Parent-Initiated Motivational Climate, Self-Esteem, and Autonomous Motivation in Young Athletes: Testing Propositions from Achievement Goal and Self-Determination Theories

1Department of Psychology, University of Washington, Seattle, WA 98195-1525, USA
2School of Health, University of Bath, Bath BA2 7AY, UK

Received 30 March 2012; Revised 9 July 2012; Accepted 24 July 2012

Academic Editor: Cheryl Dissanayake

Copyright © 2012 Daniel J. O'Rourke et al. This is an open access article distributed under the Creative Commons Attribution License, which permits unrestricted use, distribution, and reproduction in any medium, provided the original work is properly cited.
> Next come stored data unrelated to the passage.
-- ==== Sys2Proof/Machine/Dxas.lean ====
section
/-!
DEFINITION. `dxas` (R98 to R116): its options and exit status, the directives, macros, included files and conditions, entry descriptors, symbols and
relocations, the passes over a source file, the object, and the listing.
-/

namespace Sys2Proof.Machine

open Sys2Proof

/-! ### Invocation (R98) -/

/-- The options of a run. -/
structure AsmOpts where
  source  : Option String := none
  object  : Option String := none
  dirs    : List String := []
  defs    : List (String × String) := []
  listing : Option String := none
  auto    : Bool := false
  werror  : Bool := false
  wall    : Bool := false
  noWarn  : List String := []
  deriving DecidableEq, Repr

/-- The name and the value of a `-D`, whose value is 1 where none is given. -/
def defOf (s : String) : String × String :=
  let r := takeRun (· != '=') s.toList
  (String.ofList r.1, if r.2.isEmpty then "1" else String.ofList (r.2.drop 1))

/-- One word of a command line that stands alone; none for an unknown option, or a second source. -/
def AsmOpts.word (o : AsmOpts) (s : String) : Option AsmOpts :=
  match s.toList with
  | ['-', 'a'] => some { o with auto := true }
  | ['-', 'W', 'e', 'r', 'r', 'o', 'r'] => some { o with werror := true }
  | ['-', 'W', 'a', 'l', 'l'] => some { o with wall := true }
  | '-' :: 'W' :: 'n' :: 'o' :: '-' :: '2' :: [x, y] =>
      if x.isDigit && y.isDigit then some { o with noWarn := String.ofList ['W', '2', x, y] :: o.noWarn } else none
  | '-' :: _ => none
  | _ => if o.source.isNone then some { o with source := some s } else none

/-- A command line; none where it ends the run with status 2. -/
def parseOpts : List String → AsmOpts → Option AsmOpts
  | [], o => if o.source.isSome && o.object.isSome then some o else none
  | [s], o => match o.word s with | some x => parseOpts [] x | none => none
  | s :: t :: r, o =>
      if s == "-o" then parseOpts r { o with object := some t }
      else if s == "-I" then parseOpts r { o with dirs := o.dirs ++ [t] }
      else if s == "-D" then parseOpts r { o with defs := o.defs ++ [defOf t] }
      else if s == "-l" then parseOpts r { o with listing := some t }
      else match o.word s with
        | some x => parseOpts (t :: r) x
        | none => none

/-! ### Names -/

def directives : List String :=
  [".text", ".data", ".cdata", ".shared", ".kernel", ".regs", ".team", ".cluster", ".frontier", ".tensor", ".autoclause", ".place", ".align", ".word",
   ".half", ".byte", ".equ", ".macro", ".endm", ".include", ".if", ".else", ".endif"]

/-- A name that cannot be a symbol (R101). -/
def reservedName (s : String) : Bool :=
  spellsReg s || directives.contains s || (rowOf [s]).isSome || (mnemonics.any (·.1 == s))
    || ["clause", "vote", "ld", "st", "cp"].contains s

/-! ### Constant expressions (R104) -/

def Ex.syms : Ex → List String
  | .num _ => []
  | .sym s => [s]
  | .neg e | .not e | .hi e => e.syms
  | .bin _ a b => a.syms ++ b.syms

/-- An expression that must be constant when its line is read. -/
def AsmSt.constNow (a : AsmSt) (e : Ex) : Except String Int :=
  let known := fun s => (a.cur.find? (·.1 == s)).isSome || a.held.any (·.1 == s)
  match e.syms.find? fun s => !known s with
  | some s => if (a.prev.find? (·.1 == s)).isSome then .error "E108" else .error "E106"
  | none =>
      let look := fun s => match a.held.find? (·.1 == s) with
        | some _ => some ((a.prev.find? (·.1 == s)).map (·.2) |>.getD (.label .text a.tpos))
        | none => (a.cur.find? (·.1 == s)).map (·.2)
      match e.eval look true with
      | .ok (.num n) => .ok n
      | .ok _ => .error "E108"
      | .error c => .error c

/-- A constant that tokens give. -/
def AsmSt.const (a : AsmSt) (ts : List Tok) : Except String Int :=
  match exprOf ts with
  | none => .error "E124"
  | some e => constOf a.look e

/-- A number that an operand of a directive gives, within bounds. -/
def AsmSt.num (a : AsmSt) (lo hi : Int) (bad : String) (ts : List Tok) : Except String Nat :=
  match a.const ts with
  | .ok n => if lo ≤ n && n ≤ hi then .ok n.toNat else .error bad
  | .error c => .error c

/-! ### Symbols -/

/-- A symbol defined. -/
def AsmSt.define (a : AsmSt) (s : String) (d : SymDef) : AsmSt :=
  if reservedName s then a.diag "E123"
  else if a.cur.any (·.1 == s) || a.held.any (·.1 == s) then a.diag "E107"
  else { a with cur := (s, d) :: a.cur }

/-- A label at the present place. One in `.text` stands for the next word, past its padding. (DEDUCED, log entry 91) -/
def AsmSt.label (a : AsmSt) (s : String) : AsmSt :=
  match a.sect with
  | .text =>
      if reservedName s then a.diag "E123"
      else if a.cur.any (·.1 == s) || a.held.any (·.1 == s) then a.diag "E107"
      else { a with held := a.held ++ [(s, a.pos, a.seq)] }
  | .data => a.define s (.label .data a.dpos)
  | .cdata => a.define s (.label .cdata a.cpos)
  | .shared => a.define s (.label .shared a.spos)

/-! ### Data -/

/-- A number of `len` bytes in the selected section. -/
def AsmSt.putData (a : AsmSt) (len val : Nat) : AsmSt :=
  let p := fun (x : Nat) => ({ addr := x, len := len, val := val, pos := a.pos } : Piece)
  match a.sect with
  | .text => let b := a.bindLabels; b.putText len val false (String.ofList (trim (stripComment false a.pos.text.toList)))
  | .data => { a with data := p a.dpos :: a.data, dpos := a.dpos + len }
  | .cdata => { a with cdata := p a.cpos :: a.cdata, cpos := a.cpos + len }
  | .shared => { a with spos := a.spos + len }

def AsmSt.here (a : AsmSt) : Nat := match a.sect with | .text => a.tpos | .data => a.dpos | .cdata => a.cpos | .shared => a.spos

/-- One value of `.word`, `.half` or `.byte`. -/
def AsmSt.value (a : AsmSt) (len : Nat) (ts : List Tok) : AsmSt :=
  match exprOf ts with
  | none => a.diag "E124"
  | some e => match e.eval a.look false with
    | .error c => a.diag c
    | .ok (.num n) =>
        if -(2 ^ (8 * len - 1) : Int) ≤ n && n < 2 ^ (8 * len) then a.putData len (wrap n (8 * len)) else (a.putData len 0).diag "E104"
    | .ok v =>
        if len ≠ 4 then (a.putData len 0).diag (match v with | .ext _ _ _ => "E106" | _ => "E104")
        else
          let b := a.putData 4 0
          { b with relocs := { sect := a.sect, off := a.here, pc := a.here, how := .value, target := v } :: b.relocs }

/-- Zero bytes up to a multiple, in a section other than `.text`. -/
def AsmSt.alignData (a : AsmSt) (n : Nat) : AsmSt :=
  let gap := roundUp a.here n - a.here
  if gap = 0 then a else a.putData gap 0

/-! ### Directives of an entry (R105 to R107) -/

/-- `name=value` in tokens. -/
def kvOf : List Tok → Option (String × List Tok)
  | .name k :: .chr '=' :: r => some (k, r)
  | _ => none

/-- A field of `.regs` or `.team`. -/
def Entry.field (e : Entry) (k : String) (n : Nat) : Option Entry :=
  match k with
  | "v" => some { e with vregs := some n }
  | "s" => some { e with sregs := n }
  | "groups" => some { e with groups := some n }
  | "tiles" => some { e with tiles := n }
  | "acc" => some { e with acc := n }
  | "spad" => some { e with spad := some n }
  | "cv" => some { e with cv := n }
  | "rejoin" => some { e with rejoin := n }
  | "barriers" => some { e with barriers := n }
  | _ => none

/-- The bounds of a field (R33, R105). -/
def fieldBounds (k : String) : Nat × Nat :=
  match k with
  | "v" => (1, 256) | "s" => (0, 64) | "groups" => (1, 16) | "tiles" => (0, 8) | "acc" => (0, 256) | "spad" => (0, 768 * 256)
  | "cv" => (0, 8) | "rejoin" => (1, 8) | _ => (0, 255)

/-- Keywords of `.regs` or `.team` one after another. (DEDUCED, log entry 91) -/
def AsmSt.fields (keys : List String) : List (List Tok) → AsmSt → AsmSt
  | [], a => a
  | o :: os, a => match kvOf o, a.entry with
    | some (k, ts), some e =>
        if !keys.contains k then AsmSt.fields keys os (a.diag "E124")
        else match a.num (fieldBounds k).1 (fieldBounds k).2 "E114" ts with
          | .ok n => AsmSt.fields keys os { a with entry := e.field k n }
          | .error c => AsmSt.fields keys os { a.diag c with entry := e.field k (fieldBounds k).2 }
    | some _, none => a.diag "E114"
    | none, _ => AsmSt.fields keys os (a.diag "E124")

/-- A shape of R30. -/
def clusterShape (h w : Nat) : Bool := (1 ≤ h && h ≤ 3 && 1 ≤ w && w ≤ 4) || (h == 4 && 1 ≤ w && w ≤ 3)

/-- A vector is negative in lexicographic order. -/
def lexNegative : List Int → Bool
  | [] => false
  | x :: xs => x < 0 || (x == 0 && lexNegative xs)

/-- Results one after another: the first error, or all of them. -/
def okAll {α : Type} : List (Except String α) → Except String (List α)
  | [] => .ok []
  | .error c :: _ => .error c
  | .ok x :: r => (okAll r).map (x :: ·)

/-- A vector between parentheses. -/
def AsmSt.vector (a : AsmSt) (ts : List Tok) : Except String (List Int) :=
  match ts with
  | .chr '(' :: r => if r.getLast? ≠ some (.chr ')') then .error "E124" else okAll ((splitArgs 0 [] r.dropLast).map a.const)
  | _ => .error "E124"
Interactions with parents are known to have a significant impact on children's self-esteem. In this study, designed to test propositions derived from Achievement Goal Theory and Self-Determination Theory, we assessed the influence of perceived parent-initiated mastery and ego motivational climates on self-esteem and self-esteem change in competitive youth swimmers over the course of a 32-week sport season. At each of three measurement points (early, mid, and late season), mastery climate scores on the Parent-Initiated Motivational Climate Questionnaire-2 scale were positively related to global self-esteem scores and to a measure of relative motivational autonomy that reflects the intrinsic-extrinsic motivation continuum, whereas ego climate scores were negatively related to self-esteem and autonomy. Longitudinal analyses revealed that early-season mastery climate predicted positive changes in self-esteem over the course of the season, whereas ego climate predicted decreased self-esteem. Consistent with predictions derived from Self-Determination Theory, a meditational analysis revealed that these self-esteem changes were mediated by changes in autonomous motivation.